A Master Perfumer's Reflections on Patchouli and Vetiver

A poetic, geographic, and botanical journey of perfume discovery.
Illustration: Karin Doering-Froger
By: Jean-Claude Ellena

For perfume makers, each smell carries with it a multitude of associations and impressions that must be carefully analyzed and understood before the sum of all its parts emerges. All perfumers have their own idiosyncratic methods, drawn from their individual olfactory experiences, for classifying fragrances.
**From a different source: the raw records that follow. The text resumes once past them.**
theorem witness_WlanTransmissionsFitTheirWindows_4 :
    ∃ (r : Rad) (a : WAir) (u : MuUser) (x : Nat) (m : WMpdu) (s : State), s.wlanMay r = true ∧ (s.wr r).exch = none ∧ (s.wr
    r).multi = [] ∧ (s.wr r).icf = none ∧ s.wlanFmt r a.tx = true ∧ muOk r (ones (s.txChains r)) a.tx [u] = true ∧ s.dataMay
    r u.entry = true ∧ s.bit (A.hmacWlanStationW2 u.entry) F.hmacWlanStationW2_emlsr = false ∧ s.staTakes u.entry a.tx
    u.streams = true ∧ s.bit (A.hmacWlanStationW3 u.entry) F.hmacWlanStationW3_protect_en = false ∧ (s.wp u.entry).txq = [m]
    ∧ m.tid = u.tid.val ∧ m.bytes ≠ [] ∧ u.airs = [x] ∧ x + 16000 + a.response ≤ s.wlanRoom r a ∧ s.ahead a.earliest
    a.deadline :=
  ⟨2, { wair with tx := ⟨.he, 0, 7, 1, 0⟩ }, ⟨1024, 7, 0, 242, 1, [64000], false⟩, 64000, mpdu, queued mpdu (wradio 2 (fun x
    => { x with colourNow := 1 }) wlan), by unfold State.ahead; decide +kernel⟩

theorem witness_WlanTransmissionsFitTheirWindows_5 :
    ∃ (r : Rad) (a : WAir) (n : Fin 1536) (tid : Fin 8) (m : WMpdu) (s : State), s.wlanMay r = true ∧ (s.wr r).exch = none ∧
    (s.wr r).multi = [] ∧ (s.wr r).icf = none ∧ s.dataMay r n = true ∧ s.bit (A.hmacWlanStationW2 n)
    F.hmacWlanStationW2_emlsr = true ∧ (s.wp n).txq = [m] ∧ m.tid = tid.val ∧ s.wlanFmt r
    ({ a with tx := { a.tx with fmt := .nonHt, mcs := 0, streams := 1 } }).tx = true ∧ a.len ≠ 0 ∧ a.airNs + 16000 +
    a.response ≤ s.wlanRoom r a ∧ s.ahead a.earliest a.deadline :=
  ⟨2, wair, 1024, 7, mpdu, queued mpdu emlsr, by unfold State.ahead; decide +kernel⟩

theorem witness_WlanTransmissionsFitTheirWindows_6 :
    ∃ (r : Rad) (a : WAir) (n : Fin 1536) (tid : Fin 8) (x : Nat) (d : Nat) (m : WMpdu) (s : State), s.wlanMay r = true ∧
    (s.wr r).exch = none ∧ (s.wr r).multi = [] ∧ (s.wr r).icf = some (n.val, true, d) ∧ s.dataMay r n = true ∧ s.bit
    (A.hmacWlanStationW3 n) F.hmacWlanStationW3_protect_en = false ∧ s.wlanFmt r a.tx = true ∧ s.staTakes n a.tx a.tx.streams
    = true ∧ (s.wp n).txq = [m] ∧ m.tid = tid.val ∧ m.bytes ≠ [] ∧ x + 16000 + a.response ≤ s.wlanRoom r a ∧ s.ahead
    a.earliest a.deadline :=
  ⟨2, wair, 1024, 7, 64000, 5, mpdu, wradio 2 (fun x => { x with icf := some (1024, true, 5) }) (queued mpdu emlsr),
    by unfold State.ahead; decide +kernel⟩

theorem witness_WlanTransmissionsFitTheirWindows_7 :
    ∃ (r : Rad) (a : WAir) (m : WMgmt) (rest : List WMgmt) (s : State), s.wlanMay r = true ∧ (s.wr r).exch = none ∧ (s.wr
    r).multi = [] ∧ (s.wr r).icf = none ∧ s.wlanFmt r a.tx = true ∧ (s.wr r).mgmtTx = m :: rest ∧ m.robust = false ∧ m.bytes
    ≠ [] ∧ a.airNs + 16000 + a.response ≤ s.wlanRoom r a ∧ s.ahead a.earliest a.deadline :=
  ⟨2, wair, ⟨0, none, false, [1], 0⟩, [], wradio 2 (fun x => { x with mgmtTx := [⟨0, none, false, [1], 0⟩] }) wlan,
    by unfold State.ahead; decide +kernel⟩

theorem witness_WlanTransmissionsFitTheirWindows_8 :
    ∃ (r : Rad) (a : WAir) (p : Nat) (rest : List Nat) (s : State), s.wlanMay r = true ∧ (s.wr r).exch = none ∧ (s.wr
    r).multi = [] ∧ (s.wr r).icf = none ∧ s.wlanFmt r a.tx = true ∧ (s.wr r).probes = p :: rest ∧ a.len ≠ 0 ∧ a.airNs + 16000
    + a.response ≤ s.wlanRoom r a ∧ s.ahead a.earliest a.deadline :=
  ⟨2, wair, 9, [], wradio 2 (fun x => { x with probes := [9] }) wlan, by unfold State.ahead; decide +kernel⟩

theorem witness_WlanTransmissionsFitTheirWindows_9 :
    ∃ (r : Rad) (a : WAir) (d : Nat × Nat) (rest : List (Nat × Nat)) (s : State), s.wlanMay r = true ∧ (s.wr r).exch = none ∧
    (s.wr r).multi = [] ∧ (s.wr r).icf = none ∧ s.wlanFmt r a.tx = true ∧ (s.wr r).disassoc = d :: rest ∧ a.len ≠ 0 ∧ a.airNs
    + 16000 + a.response ≤ s.wlanRoom r a ∧ s.ahead a.earliest a.deadline :=
  ⟨2, wair, (9, 8), [], wradio 2 (fun x => { x with disassoc := [(9, 8)] }) wlan, by unfold State.ahead; decide +kernel⟩

theorem witness_WlanTransmissionsFitTheirWindows_10 :
    ∃ (r : Rad) (a : WAir) (b : Nat) (bytes : List Byte) (rest : List (Nat × List Byte)) (s : State), s.wlanMay r = true ∧
    (s.wr r).exch = none ∧ (s.wr r).multi = [] ∧ (s.wr r).icf = none ∧ s.wlanFmt r a.tx = true ∧ (s.wr r).group = (b, bytes)
    :: rest ∧ bytes ≠ [] ∧ (s.wr r).groupReady ≠ 0 ∧ a.airNs + 16000 ≤ s.wlanRoom r a ∧ s.ahead a.earliest a.deadline ∧
    (s.key (s.fld (A.hmacWlanBssGkey r b) F.hmacWlanBssGkey_gtk_slot)).cls ≠ 0 ∧ s.groupHeld r (s.fld (A.hmacWlanBssGkey r b)
    F.hmacWlanBssGkey_gtk_slot) = false :=
  ⟨2, wair, 15, [1], [], wradio 2 (fun x => { x with group := [(15, [1])], groupReady := 1 }) wlan,
    by unfold State.ahead; decide +kernel⟩

theorem witness_WlanTransmissionsFitTheirWindows_11 :
    ∃ (r : Rad) (s : State), s.wlanMay r = false :=
  ⟨2, lit, by decide +kernel⟩

theorem witness_WlanTransmissionsFitTheirWindows_12 :
    ∃ (r : Rad) (a : WAir) (b : Fin 16) (s : State), s.wlanMay r = true ∧ s.bssUp r b = true ∧ (∀ k < b.val, s.bssUp r k =
    false) ∧ txFmtOk r a.tx = true ∧ a.airNs + 16000 ≤ s.wlanRoom r a ∧ a.len ≠ 0 ∧ s.ahead a.earliest a.deadline ∧ (s.key
    (s.fld (A.hmacWlanBssMkey r b) F.hmacWlanBssMkey_bigtk_slot)).cls ≠ 0 ∧ s.groupHeld r (s.fld (A.hmacWlanBssMkey r b)
    F.hmacWlanBssMkey_bigtk_slot) = false :=
  ⟨0, wair, 0, wlan, by unfold State.ahead; decide +kernel⟩

theorem witness_WlanTransmissionsFitTheirWindows_13 :
    ∃ (r : Rad) (s : State), (∀ b < 16, s.bssUp r b = false) :=
  ⟨1, lit, by decide +kernel⟩

theorem witness_WlanTransmissionsFitTheirWindows_14 :
    ∃ (r : Rad) (start : Nat) (stop : Nat) (t0 : Nat) (s : State), s.isLit 21 = true ∧ s.radLit r = true ∧ s.bit
    (A.hmacWlanCtl r) F.hmacWlanCtl_enable = true ∧ s.bit (A.hmacWlanProtect r) F.hmacWlanProtect_protect_en = true ∧
    s.nextWindow r = some (start, stop) ∧ start ≤ s.nowNs + s.protectLead r ∧ (s.wr r).shielded ≠ start ∧ t0 + (28000 +
    sigExtNs r .nonHt) + 10000 ≤ start ∧ s.idleBy r (if r.val = 0 then 19000 else 25000) t0 = true ∧ s.ahead t0 (start -
    (28000 + sigExtNs r .nonHt) - 10000) ∧ (s.rd r).slot = none :=
  ⟨0, 10000000, 10250000, 9956000, windowed, by unfold State.ahead; decide +kernel⟩

theorem witness_WlanTransmissionsFitTheirWindows_15 :
    ∃ (r : Rad) (start : Nat) (stop : Nat) (cts : Option Nat) (s : State), s.isLit 21 = true ∧ s.radLit r = true ∧ s.bit
    (A.hmacWlanCtl r) F.hmacWlanCtl_enable = true ∧ s.bit (A.hmacWlanProtect r) F.hmacWlanProtect_protect_en = true ∧
    s.nextWindow r = some (start, stop) ∧ start ≤ s.nowNs + s.protectLead r ∧ (s.wr r).shielded ≠ start ∧ cts.all (fun t0 =>
    decide (start < t0 + (28000 + sigExtNs r .nonHt) + 10000) || !s.idleBy r (if r.val = 0 then 19000 else 25000) t0) = true
    :=
  ⟨0, 10000000, 10250000, none, windowed, by decide +kernel⟩

theorem witness_WlanTransmissionsFitTheirWindows_16 :
    ∃ (r : Rad) (s : State), (s.nextWindow r).all (fun w => (s.wr r).shielded == w.1 || decide (s.nowNs + s.protectLead r <
    w.1)) = true :=
  ⟨0, lit, by decide +kernel⟩

theorem witness_WlanTransmissionsFitTheirWindows_17 :
    ∃ (r : Rad) (n : Fin 1536) (a : WAir) (s : State), s.wlanMay r = true ∧ s.suspended = false ∧ entryRadio n = r.val ∧
    s.sta n = 3 ∧ (((s.lk n).stale = true ∨ (s.fld (A.hmacWlanSound r) F.hmacWlanSound_sound_interval ≠ 0 ∧ (s.lk
    n).sounded.all (fun t0 => decide (t0 + s.fld (A.hmacWlanSound r) F.hmacWlanSound_sound_interval * 1000000 ≤ s.elapsed)) =
    true))) ∧ s.wlanFmt r a.tx = true ∧ a.len ≠ 0 ∧ a.airNs + 16000 + a.response ≤ s.wlanRoom r a ∧ s.ahead a.earliest
    a.deadline :=
  ⟨2, 1024, wair, wlan.setLk 1024 { StaLink.init with stale := true }, by
    refine ⟨?_, ?_, ?_, ?_, Or.inl (by decide +kernel), ?_, ?_, ?_, ?_⟩ <;> (try unfold State.ahead) <;> decide +kernel⟩

theorem witness_WlanTransmissionsFitTheirWindows_18 :
    ∃ (r : Rad) (n : Fin 1536) (t0 : Nat) (s : State), (s.lk n).stale = false ∧ (s.lk n).sounded = some t0 ∧ s.elapsed < t0 +
    s.fld (A.hmacWlanSound r) F.hmacWlanSound_sound_interval * 1000000 :=
  ⟨2, 1024, 0, put [(A.hmacWlanSound 2, F.hmacWlanSound_sound_interval, 1)] (lit.setLk 1024
    { StaLink.init with sounded := some 0 }), by decide +kernel⟩

theorem witness_WlanTransmissionsFitTheirWindows_19 :
    ∃ (r : Rad) (a : WAir) (users : List (Fin 1536)) (s : State), s.wlanMay r = true ∧ s.suspended = false ∧ s.bit
    (A.hmacWlanTrig r) F.hmacWlanTrig_trig_en = true ∧ (s.wr r).lastTrig.all (fun t0 => decide (t0 + 1000 * s.fld
    (A.hmacWlanTrig r) F.hmacWlanTrig_trig_period ≤ s.elapsed)) = true ∧ (s.wr r).trigWait = [] ∧ s.wlanFmt r a.tx = true ∧
    a.len ≠ 0 ∧ a.airNs + 16000 + a.response ≤ s.wlanRoom r a ∧ s.ahead a.earliest a.deadline ∧ (((users.filter (fun (n : Fin
    1536) => entryRadio n == r.val && s.sta n == 3 && (s.lk n).buffered && decide ((s.lk n).missed < 8) && (s.fld
    (A.hmacWlanStationW4 n) F.hmacWlanStationW4_twt == 255 || (s.lk n).inSp))).take (min (if r.val = 0 then 18 else 74) (max
    1 (s.fld (A.hmacWlanTrig r) F.hmacWlanTrig_max_users)))).map (·.val)) ≠ [] :=
  ⟨2, wair, [1024], wlan.setLk 1024 { StaLink.init with inSp := true, buffered := true },
    by unfold State.ahead; decide +kernel⟩

theorem witness_WlanTransmissionsFitTheirWindows_20 :
    ∃ (r : Rad) (t0 : Nat) (s : State), (s.wr r).lastTrig = some t0 ∧ s.elapsed < t0 + 1000 * s.fld (A.hmacWlanTrig r)
    F.hmacWlanTrig_trig_period :=
  ⟨2, 0, put [(A.hmacWlanTrig 2, F.hmacWlanTrig_trig_period, 1)] (wradio 2 (fun x => { x with lastTrig := some 0 }) lit),
    by decide +kernel⟩

theorem witness_WlanTransmissionsFitTheirWindows_21 :
    ∃ (who : Requester) (r : Rad) (w : Word) (s : State), s.isLit 21 = true ∧ isCudom who = true ∧ F.hmacWlanSteer_go.get w =
    1 ∧ (s.wr r).steerEnd = none :=
  ⟨.glove 0, 2, (F.hmacWlanSteer_go.put 1 0), lit, by decide +kernel⟩

theorem witness_WlanTransmissionsFitTheirWindows_22 :
    ∃ (who : Requester) (r : Rad) (s : State), s.isLit 21 = true ∧ isCudom who = true ∧ (s.wr r).steerEnd.isSome = true :=
  ⟨.glove 0, 2, wradio 2 (fun x => { x with steerEnd := some 0 }) lit, by decide +kernel⟩

theorem witness_WlanTransmissionsFitTheirWindows_23 :
    ∃ (r : Rad) (s : State), (s.wr r).switchAt.all (fun t0 => decide (s.nowNs < t0)) = true :=
  ⟨0, lit, by decide +kernel⟩

theorem witness_WlanTransmissionsFitTheirWindows_24 :
    ∃ (r : Rad) (t0 : Nat) (s : State), s.isLit 21 = true ∧ (s.wr r).switchAt = some t0 ∧ t0 ≤ s.nowNs :=
  ⟨0, 0, wradio 0 (fun x => { x with switchAt := some 0 }) lit, by decide +kernel⟩

def offs13 : Offsets := ⟨0, 0, 0, 0, 0, none⟩
def verdict13 : Verdict := ⟨none, false, 0, none, false, 0, false, 0, 0, 0⟩
def frame13 (src : Nat) (stamp : Option Nat) (look : Option Lookup) : PktFrame :=
  ⟨src, stamp, 0, ⟨[], 0, false, 0⟩, offs13, none, verdict13, 0, none, look, none⟩
def flying (l : List PktFrame) : State := { lit with pkt := { lit.pkt with flight := l } }

theorem witness_RulesChangeByStagedVersions_1 :
    ∃ (who : Requester) (n : Fin 8192) (i : Fin 36) (w : Word) (s : State), s.isLit 3 = true ∧ isAnyCore who = true ∧
    s.ruleBusy = false ∧ s.ruleFree n = true ∧ actionBad i w = false :=
  ⟨.core 3, 8191, 34, 0x80000000, lit, by decide +kernel⟩

theorem witness_RulesChangeByStagedVersions_2 :
    ∃ (who : Requester) (n : Fin 8192) (i : Fin 36) (w : Word) (s : State), s.isLit 3 = true ∧ isAnyCore who = true ∧
    (s.ruleBusy = true ∨ s.ruleFree n = false ∨ actionBad i w = true) :=
  ⟨.core 0, 0, 32, 0x80000000, lit, by decide +kernel⟩

theorem witness_RulesChangeByStagedVersions_3 :
    ∃ (who : Requester) (s : State), s.isLit 3 = true ∧ isAnyCore who = true ∧ s.ruleBusy = false :=
  ⟨.glove 1, lit, by decide +kernel⟩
In his book “Atlas of Perfumed Botany,” virtuoso perfumer Jean-Claude Ellena leads readers on a poetic, geographic, and botanical journey of perfume discovery. Ellena offers a varied and fascinating cartography of fragrances, tracing historical connections and cultural exchanges. Full-page entries on plants ranging from bergamot to lavender are accompanied by detailed and vivid full-color botanical illustrations by Karin Doering-Froger. Two of those entries, on patchouli and vetiver, are excerpted below.


Patchouli
Pogostemon cablin

In 1968, I was 20 years old. Young people of both sexes perfumed themselves with essences of musk that did not really smell like musk (no one knew its actual odor), sandalwood, and patchouli. We rejected the bourgeois values of the world we had come from, and we challenged authority, conventional ways of life, religion, and consumer society. The musk and sandalwood had been manufactured chemically, but we thought we were buying something pure and natural. We went to bazaars and drugstores, not perfumeries. Only the patchouli was real, judging by the cost. Synthetic sandalwood and musk had been exported from France or the United States to India, only to wind up coming back to the West. The cheap, low-quality flasks in garish colors and imitation gold guaranteed the products’ authenticity in our eyes. It seemed to us that India, a land of great antiquity and home to diverse cultures, was where our dreams and utopian fantasies could all come true.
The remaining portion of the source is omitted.